More and more light streamed across the gap between Liv and the stone, and with every breath, that dull gray rock grew brighter. By the time the process was over, and no more light shone from Liv’s body, the stone looked just like the one in Master Grenfell’s ring - if not brighter.
“That is all of it,” the mage said, in the tone of voice Mama had at the end of a hard day’s work, when she just wanted to climb into bed and sleep. Liv, in the meantime, ached as if she’d run from one end of the castle to the other twice.
“Did you get it out in time?” Cushing asked.
“In time for what?” Mama broke in.
“Hard to say,” Grenfell responded. “You will have to check her regularly for at least a season, Aldo. Miss Brodbeck, why don’t I explain to you out in the hall. Master Cushing needs to set that ankle.”
“Did you see that?” Liv asked, unable to keep from grinning. An aching ankle was nothing compared to getting the chance to watch a true mage use a spell. And she’d been right at the center of it! Her mother and the mage closed the door behind them, leaving Liv alone in the room with Master Cushing.

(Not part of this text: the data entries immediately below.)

/-- Whether the wake condition of an evicted thread holds (R210). -/
def wakes (s : State) (t : Thread) : Wait → Bool
  | .commit => false
  | .pin => false
  | .mma => false
  | .memory line => !lineHeld s line
  | .mwait _ => t.answered.isSome || (match watchOf s t.uid with | some w => triggered s w | none => true)
  | .recv mask => !(boxesReady s t.core (ctxOf t) mask).isEmpty || (replayOf s t.part).isSome
  | .sendRoom core box => (ccOf s core (mailCtx s t core)).resident && decide (boxCount s core (mailCtx s t core) box < 4)
  | .barrier lnum g phase =>
    (match launchOf s lnum with
      | some l => decide (phase < (l.groups.getD g Group.none).phase)
      | none => true)
  | .tag g => tagWakes s t g
  | .convene lnum g =>
    (match crewOf s t with
      | some c => c.convened
      | none => (freeCrew s (clusterOf t.core)).isSome || (convening s lnum g).isSome)
  | .ring g => ringWakes s t g
  | .fifo core => decide ((s.eng.fifo.filter (fun c => c.core = core)).length < 16)
  | .freeTag => (pickTag s (ccOf s t.core (ctxOf t))).isSome
  | .deque => dequeRoom s (clusterOf t.core)
  | .choice f => t.answered.isSome || (forkAt s f).all (fun x => x.choice.isNone)
  | .deferred => true
  | .context cl ctx => (allocOf s cl ctx).any (fun a => a.resident)
  | .sync line => t.answered.isSome || ((replayOf s t.part).isSome && replayTurn s t) || s.coh.waiters.all (fun w => w.line != line || w.uid != t.uid)
  | .ticket => t.answered.isSome
  | .route dev => routeLive s t.part dev
  | .saveBlock => blockFree s t
  | .granule cl ctx off => (allocOf s cl ctx).all (fun a => (Assoc.get a.due off).isNone)
  | .room => true
  | .lineEntry => entryFree s (clusterOf t.core) t.core
  | .walk va => !walkPending s (whoOf t) va
  | .posted => s.coh.posted.all (fun p => p.uid != t.uid) && !coreWritesPending s t.core
  | .acked => ackedTo s t.part (logPos s t.part) && !replayPart s t.part
  | .subJoin e => (subAt s (clusterOf t.core) e).all (fun x => x.joined)
  | .checkpoint => t.answered.isSome

/-- Whether a record of an evicted thread is already on a list. -/
def listed (s : State) (uid : Nat) : Bool := s.wk.cl.any (fun e => (e.2.resume ++ e.2.deque).any (fun r => r.saved == some uid))

/-- An evicted thread whose wake condition holds goes to its resume list (R212); until then the step comes again. -/
def wakeConditionMetAt (s : State) (uid : Nat) : State :=
  match s.wk.saved.find? (fun t => t.uid = uid) with
  | none => s
  | some t =>
    if listed s uid then s
    else
      let go := pushResume s (homeCluster t) (savedRec s t t.boundCore t.crew.isSome)
      match t.status with
      | .running => go
      | .waiting w => if wakes s t w then go else postOnce s (.wakeConditionMet uid)
      | _ => s

/-- WAKE_CONDITION_MET (R212). -/
def execWakeConditionMet (s : State) : Out :=
  match s.now with
  | some (.wakeConditionMet uid) => .next (wakeConditionMetAt { s with now := none } uid)
  | _ => .next s

/-! ### Context switches (R77, R409, R450) -/

/-- The function's saved images of a context's counters (R409, R450). -/
def savePerf (s : State) (core ctx : Nat) : State :=
  let v := cdVf s ctx
  ((ccOf s core ctx).perf.zipIdx).foldl (fun s e => ctlSet s (vfAddr v (0x200 + 8 * e.2)) (BitVec.ofNat 64 e.1)) s

/-- The last thread of a context has left a core: its per-core state is saved, and written to the context's state area; with the last core of the cluster its scratchpad is
switched out (R77, R409). The freed slot is offered. -/
def contextSwitchOutAt (s : State) (core ctx : Nat) : State :=
  let cl := clusterOf core
  let s0 := postOnce (offer s cl) (.traceStateChange core)
  if (onCore s core).any (fun t => ctxOf t = ctx) || !(ccOf s core ctx).resident then s0
  else
    let s1 := writeArea (updCc (savePerf s0 core ctx) core ctx (fun c => { c with resident := false })) (cdState s ctx + 0x2000 * core) 0x2000
    if (threadsOf s cl).any (fun t => ctxOf t = ctx) then s1
    else match allocOf s1 cl ctx with
      | none => s1
      | some a => { setAlloc s1 { a with resident := false, outAt := s1.wk.outCount } with
          wk := { (setAlloc s1 { a with resident := false, outAt := s1.wk.outCount }).wk with outCount := s1.wk.outCount + 1 } }

/-- CONTEXT_SWITCH_OUT (R409). -/
def execContextSwitchOut (s : State) : Out :=
  match s.now with
  | some (.contextSwitchOut core ctx) => .next (contextSwitchOutAt { s with now := none } core ctx)
  | _ => .next s

/-- A context with a thread on a core is switched in there (R409); admission does so as it places the thread. -/
def contextSwitchInAt (s : State) (core ctx : Nat) : State :=
  if (onCore s core).any (fun t => ctxOf t = ctx) then switchIn s core ctx else s

/-- CONTEXT_SWITCH_IN (R409). -/
def execContextSwitchIn (s : State) : Out :=
  match s.now with
  | some (.contextSwitchIn core ctx) => .next (contextSwitchInAt { s with now := none } core ctx)
  | _ => .next s

/-! ### Completion and slices (R191, R450) -/

/-- Whether anything of a launch is left: indices, records, threads, engine commands (R191). -/
def launchBusy (s : State) (n : Nat) : Bool :=
  s.wk.shares.any (fun g => g.lnum == n) ||
    s.wk.cl.any (fun e => e.2.ranges.any (fun g => g.lnum == n) || (e.2.deque ++ e.2.resume).any (fun r => r.lnum == n)) ||
    (threads s ++ s.wk.saved).any (fun t => t.status != .vacant && t.lnum == n) || (s.eng.fifo ++ s.eng.active).any (fun c => c.lnum == n)

/-- The cores whose L1s hold dirty guarded bytes of a launch's context. -/
def dirtyCores (s : State) (l : Launch) : List Nat :=
  ((s.coh.l1.filter (fun x => x.cls = .G ∧ x.ctx = (cdXlctx s l.ctx).bits 63 52 ∧ x.dirty ≠ 0 ∧ inPart s l.part (clusterOf x.core))).map
    (fun x => x.core)).eraseDups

“I did,” the chirurgeon said, with a smile, bringing his bowl and strips of linen over to the table. “Quite astonishing to watch Master Grenfell work, is it not? I trust you remember this from last time, Liv?” Carefully, he began to pull her wool hose off the injured leg.
She nodded. “You’re going to wrap it up, and it’s going to get hard.”
“That’s right,” Cushing said. “And we are going to give you a crutch to help you walk, because it is very important that you not put your weight on this ankle until the bone is healed. And you will need to come see me regularly to be checked.” The chirurgeon frowned. “Or perhaps I will come to you. It will save you a trip up and down the stairs, and they will be difficult to manage in the cast.”
It hurt when he took her ankle in hand, and the linen was gooey and warm when the chirurgeon wound it tight about her bare skin. Liv didn’t like the feeling at all, so she closed her eyes and tried to remember how beautiful the magic had looked when it came out of her body. By the time he was finished, Liv’s mother had returned, without Master Grenfell.
“She will need to sit here until the plaster is hardened,” the old chirurgeon explained. “I’ll go fetch you a crutch, Liv.”
Once Master Cushing had left the room, Liv turned to her mother. “What did Master Grenfell want to talk about, Mama?” she asked, as much because she was bored waiting as for any other reason.
Margaret Brodbeck frowned. “Nothing for you to worry about, dove,” she said. “Nothing for you to worry about. I’ll deal with it, and the chirurgeon will take good care of you.”
Liv nodded, but her stomach roiled. She knew her mother better than anyone else in the castle, in the entire town of Whitehill. And she was certain those words were a lie.